# Shape study notebook

Here, I am taking a close look at how the shapes of the tensors are transformed in the multi-head attention mechanism step by step based on the formula:

$$
\text{Attention}(Q, K, V) = \text{softmax}\left(\frac{QK^T}{\sqrt{d_k}}\right)V
$$



In [1]:
import torch
import math

I am assuming that the q, k, and v tensors have already been split into heads and transposed.

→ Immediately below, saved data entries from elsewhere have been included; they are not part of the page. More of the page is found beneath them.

-- ==== Sys2Proof/Machine/Tab.lean ====
section
/-! DEFINITION. Sparse tables: a list of (key, value) pairs in strictly rising key order. Every indexed piece of state (registers with several instances, slots, queues, regions) is held this way; a key that is not listed has the default the reader names. -/

namespace Sys2Proof.Machine

/-- A sparse table. -/
abbrev Tab (α : Type) := List (Nat × α)

/-- The value at key `k`, if listed. -/
def Tab.get? {α : Type} : Tab α → Nat → Option α
  | [], _ => none
  | (j, v) :: t, k => if j = k then some v else Tab.get? t k

/-- The value at key `k`, or `d` when unlisted. -/
def Tab.getD {α : Type} (t : Tab α) (k : Nat) (d : α) : α := (Tab.get? t k).getD d

/-- Whether key `k` is listed. -/
def Tab.has {α : Type} (t : Tab α) (k : Nat) : Bool := (Tab.get? t k).isSome

/-- Lists `v` at key `k`, in key order. -/
def Tab.set {α : Type} : Tab α → Nat → α → Tab α
  | [], k, v => [(k, v)]
  | (j, w) :: t, k, v =>
    if k < j then (k, v) :: (j, w) :: t
    else if k = j then (k, v) :: t
    else (j, w) :: Tab.set t k v

/-- Unlists key `k`. -/
def Tab.del {α : Type} : Tab α → Nat → Tab α
  | [], _ => []
  | (j, w) :: t, k => if j = k then Tab.del t k else (j, w) :: Tab.del t k

/-- Applies `f` to the value at `k`, taking `d` for an unlisted key. -/
def Tab.upd {α : Type} (t : Tab α) (k : Nat) (d : α) (f : α → α) : Tab α :=
  Tab.set t k (f (Tab.getD t k d))

/-- Applies `f` to every listed value. -/
def Tab.mapV {α : Type} (t : Tab α) (f : Nat → α → α) : Tab α := t.map fun p => (p.1, f p.1 p.2)

/-- Keeps the entries `f` accepts. -/
def Tab.keep {α : Type} (t : Tab α) (f : Nat → α → Bool) : Tab α := t.filter fun p => f p.1 p.2

/-- The listed values that `f` accepts are counted. -/
def Tab.count {α : Type} (t : Tab α) (f : Nat → α → Bool) : Nat := (t.filter fun p => f p.1 p.2).length

/-- The lowest key at or above `k`, among the next `n`, that is not listed. -/
def Tab.lowestFree {α : Type} (t : Tab α) (k : Nat) : Nat → Option Nat
  | 0 => none
  | n + 1 => if Tab.has t k then Tab.lowestFree t (k + 1) n else some k

/-- Keys rise strictly: the canonical form. -/
def Tab.wf {α : Type} : Tab α → Bool
  | [] => true
  | (j, _) :: t => (match t with | [] => true | (k, _) :: _ => decide (j < k)) && Tab.wf t

end Sys2Proof.Machine
end

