/-- A tree-cache entry (R255). -/
structure TreeEnt where
  region : Nat
  obj    : MemObj
  line   : Line
  dirty  : Bool
  pinned : Bool
  /-- It is to leave and waits for its parent (R255). -/
  leaving : Bool
  /-- The fetch that filled it came back corrected (R269). -/
  corr   : Bool
  /-- Its content as of the last publication, once changed since (R260). -/
  pubd   : Option Line
  deriving DecidableEq, Repr

/-- A staged line (R256). -/
structure Staged where
  region   : Nat
  line     : Nat
  complete : Bool
  dataTick : Word
  deriving DecidableEq, Repr

/-- A re-encryption slot (R251): the page, its new major counter and the generation it was taken under, line data in plaintext where known, lines still to fetch, lines made lost (R270). -/
structure Reenc where
  region : Nat
  page   : Nat
  major  : Word
  gen    : BitVec 16
  lines  : Tab Line
  await  : List Nat
  lost   : Bool
  deriving DecidableEq, Repr

/-- One partition's state on one ME (R274). -/
structure MePart where
  scrubPeriod : BitVec 32
  planeShare  : BitVec 7
  corrected   : BitVec 16
  uncorr      : BitVec 16
  slips       : BitVec 16
  reenc       : BitVec 16
  hits        : BitVec 32
  misses      : BitVec 32
  passes      : BitVec 16
  page        : BitVec 36
  scrubRegion : Nat
  cache       : List TreeEnt
  /-- Fills that wait for room in the partition's part (R255). -/
  fills       : List TreeEnt
  staging     : List Staged
  slots       : Tab Reenc
  deriving DecidableEq, Repr

/-- A footprint placed on a stack (R252, R321), kept until its zero fill ends (R271). -/
structure Footprint where
  regionId : BitVec 32
  part     : Part
  base     : Nat
  size     : Nat
  clearing : Bool
  /-- A fill on a tray, of a kind 2 region nobody keeps. -/
  pool     : Bool
  deriving DecidableEq, Repr

/-- One ME's stack (R274). -/
structure MeSt where
  ready  : Bool
  placed : List Footprint
  deriving DecidableEq, Repr

/-- A publication in progress (R262): 0 gathers metadata, 1 waits for `INTENT_ACK`, 2 for the tray, 3 for the mirror's `TOKEN_ACK`, 4 for the readers'. `lines` are the writes it takes; `covers` the pairs' messages it makes visible; a takeover's writes run in phase 2 alone (R265). -/
structure Publication where
  phase    : Nat
  await    : List (BitVec 16)
  tags     : List Nat
  covers   : List (BitVec 16 × Nat)
  lines    : Tab Line
  /-- Tray writes not yet issued. -/
  writes   : List (MemObj × Line)
  /-- Lines whose old content could not be read (R270). -/
  bad      : List Nat
  takeover : Option (BitVec 16)
  deriving DecidableEq, Repr
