/-- The boundary on the sending side and for the records (R192, R196, R198, R200, R201). -/
def boundary (h : Hard) (p : Part) (j : Jig) (b : Block) : Block :=
  let e := (b.epochSt p).epoch + 1
  let b := modEpoch p (fun x => { x with epoch := e, kerf := true, start := BitVec.ofNat 64 (epochStart j e) }) b
  let b := (b.epochSt p).keys.foldl (fun b x => dueRepl h x.slot b) b
  let b := ((List.range (portCount h.cfg)).map fun k => Fin.ofNat 64 k).foldl (fun (b : Block) (k : Port) =>
    let x := b.portPart k p
    let b := if x.seqs = [] ∧ x.carried3 = false then b else modPortPart k p (fun x => { x with seqs := Tab.keep x.seqs fun n _ => decide (e.toNat ≤ n / 256 + 1), carried3 := false }) b
    let due := decide (b.entriesOn p k true ≠ []) || x.carried3
    let ok := match x.egressKey with | some g => decide (g.2 = e) | none => false
    if due && !ok then
      holdPort h p k e (match x.failed with | some (e', c) => if e' = e then c else 6 | none => 6) b
    else b) b
  (List.range (leCount h.cfg)).foldl (fun b n =>
    if Tab.has b.lparts (8 * n + p.val) = false then b
    else modLePart (Fin.ofNat 16 n) p (fun l =>
      { l with records := l.records.map fun r => { r with prevFloor := if r.st = 1 then some r.floor else none, st := 1, floor := 0, usedPrev := r.used, used := false },
               contexts := l.contexts.map fun c => { c with prev := some c.cur, cur := Window.fresh 0, usedPrev := c.used, used := false } }) b) b

/-- A sealed frame of an epoch that may leave no longer (R193): the tick lies past the boundary after its epoch and 1,250 ticks. Frames of `FTYPE` 0x3 belong to no epoch (R237). -/
def staleAt (b : Block) (x : Pinned) (t : Nat) : Bool :=
  let waits := match x.job with | some q => decide (q.ftype ≠ 3) | none => false
  (x.sealed' || waits) && decide (b.epochTick x.part (x.epoch + 1) + 1250 ≤ t)
def staleNow (b : Block) (x : Pinned) : Bool := staleAt b x b.now.toNat

/-- Drops a stale frame of a port (R193). -/
def dropStale (h : Hard) (k : Port) (x : Pinned) (b : Block) : Block :=
  linkNote h 0x0409 x.part k (fun n => [aByte x.stream.toNat, aW3 x.epoch.toNat, aCount n]) { b with shim := b.shim.filter fun y => decide (y ≠ (.egress k, x)) }

/-- STALE_DROP (R193). -/
def execStaleDrop (part : Part) (s : State) : Host.Outcome State Fault Refusal :=
  onB (fun h => whenLive fun b =>
    b.shim.foldl (fun b y => match y.1 with
      | .egress k => if y.2.part = part ∧ staleNow b y.2 = true then dropStale h k y.2 b else b
      | _ => b) b) s

/-! ### Scheduled egress (R37, R189, R193, R201) -/

/-- The egress entry of a class whose slot begins at tick `t` on the port. -/
def entryAt (sc : Schedule) (k : Port) (t : Nat) (cls : BitVec 2) : Option SchedEntry :=
  if t < sc.cycleZero ∨ sc.slotTicks = 0 ∨ (t - sc.cycleZero) % sc.slotTicks ≠ 0 then none
  else sc.entries.find? fun e => e.egress && decide (e.slot = sc.slotAt t) && decide (e.port = k.val) && decide (e.cls = cls)

/-- Egress of the partition on the port stands still: no key, held from this slot on, timebase lost, or the LE in reset (R36, R201). -/
def egressStopped (b : Block) (p : Part) (k : Port) : Bool :=
  let i := b.island (portIsland k)
  !b.keyed p || b.held p k || b.clk.lost || i.inReset || i.asleep || decide ((b.port k).mode = 2 ∨ (b.port k).mode = 3)

/-- The entry of the LE that seals frames of epoch `e` on the port, when it has it: none starts at or after the next boundary (R193). -/
def sealEntry (b : Block) (p : Part) (k : Port) (e : BitVec 24) : Option (Slot × CacheEnt) :=
  match (b.portPart k p).egressKey with
  | some (s, e') => if e' = e ∧ b.now.toNat < b.epochTick p (e + 1) then ((b.cached (portIsland k) s).map fun c => (s, c)) else none
  | none => none

/-- Seals a job's frame, its sequence number given. -/
def sealJob (b : Block) (p : Part) (k : Port) (q : QFrame) (cls : BitVec 2) (e : BitVec 24) (seq : Nat) (c : CacheEnt) : Option Out :=
  (b.jigOf p).map fun j => Out.frame k (sideOfMember j.domainId q.destRef) (sealFrame c.value j.domainId q.dest (frameOf k j.memberIndex q cls e seq))

/-- A class 1 slot's data: sealed towards the egress pin, or left for its key (R37, R39). -/
def sealScheduled (h : Hard) (p : Part) (k : Port) (sc : Schedule) (e : SchedEntry) (j : Jig) (t : Word) (data : Bytes) (b : Block) : Block :=
  let ep := epochAt j t
  let len := (min 512 data.length + 7) / 8 * 8
  let q : QFrame := { part := p, ftype := 1, stream := e.stream, dest := e.peer, switch := false, node := 0, payload := padTo len (data.take 512), tick := b.now, notice := false, tag := none }
  let seq := b.seqOf p k ep e.stream
  let pin := t + BitVec.ofNat 64 (egressPin h.cfg sc)
  let x : Pinned := { part := p, cls := 1, seq := seq, start := t, pin := pin, ready := false, readyAt := 0, slipped := false, sealed' := false, epoch := ep,
                      stream := e.stream, outs := [], req := none, use := none, job := some q, veneer := none, region := none }
  match sealEntry b p k ep with
  | some (s, c) =>
    if b.usesFit (portIsland k) s 1 = false then emit (.cipherDone (portIsland k) p 0 stUsageLimit) b
    else pushPinned (.egress k) { x with ready := true, readyAt := b.now, sealed' := true, outs := (sealJob b p k q 1 ep seq c).toList, job := none }
      (countUses (portIsland k) s 1 (takeSeq p k ep e.stream b))
  | none =>
    match (b.portPart k p).egressKey with
    | none => b
    | some (s, _) => pushPinned (.egress k) x (wantKey (portIsland k) s (takeSeq p k ep e.stream b))

end Sys2Proof.Machine
end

For details, you should check the [multihead.py](./multihead.py) file in the same directory as this notebook.

In [2]:
q = torch.randn(1, 8, 4, 64)
k = torch.randn(1, 8, 4, 64)
v = torch.randn(1, 8, 4, 64)
d_k = k.shape[-1]

print(q.shape)
print(k.shape)
print(v.shape)

torch.Size([1, 8, 4, 64])
torch.Size([1, 8, 4, 64])
torch.Size([1, 8, 4, 64])


In [3]:
qk_T = (q @ k.transpose(-2, -1))
qk_T.shape


torch.Size([1, 8, 4, 4])

In [4]:
attn_scores = qk_T / math.sqrt(d_k)
print(f"attn_scores.shape: {attn_scores.shape}")

attn_weights = torch.softmax(attn_scores, dim=-1)
print(f"attn_weights.shape: {attn_weights.shape}")

context_vec = attn_weights @ v
print(f"context_vec.shape: {context_vec.shape}")


attn_scores.shape: torch.Size([1, 8, 4, 4])
attn_weights.shape: torch.Size([1, 8, 4, 4])
context_vec.shape: torch.Size([1, 8, 4, 64])


In [11]:
"""
and now this context vector is concatenated back together to form the final output.
"""

intermediate = context_vec.transpose(1, 2)
print(f"intermediate.shape: {intermediate.shape}")
final_output = intermediate.contiguous().view(1, -1, 512)
print(f"final_output.shape: {final_output.shape}")

intermediate.shape: torch.Size([1, 4, 8, 64])
final_output.shape: torch.Size([1, 4, 512])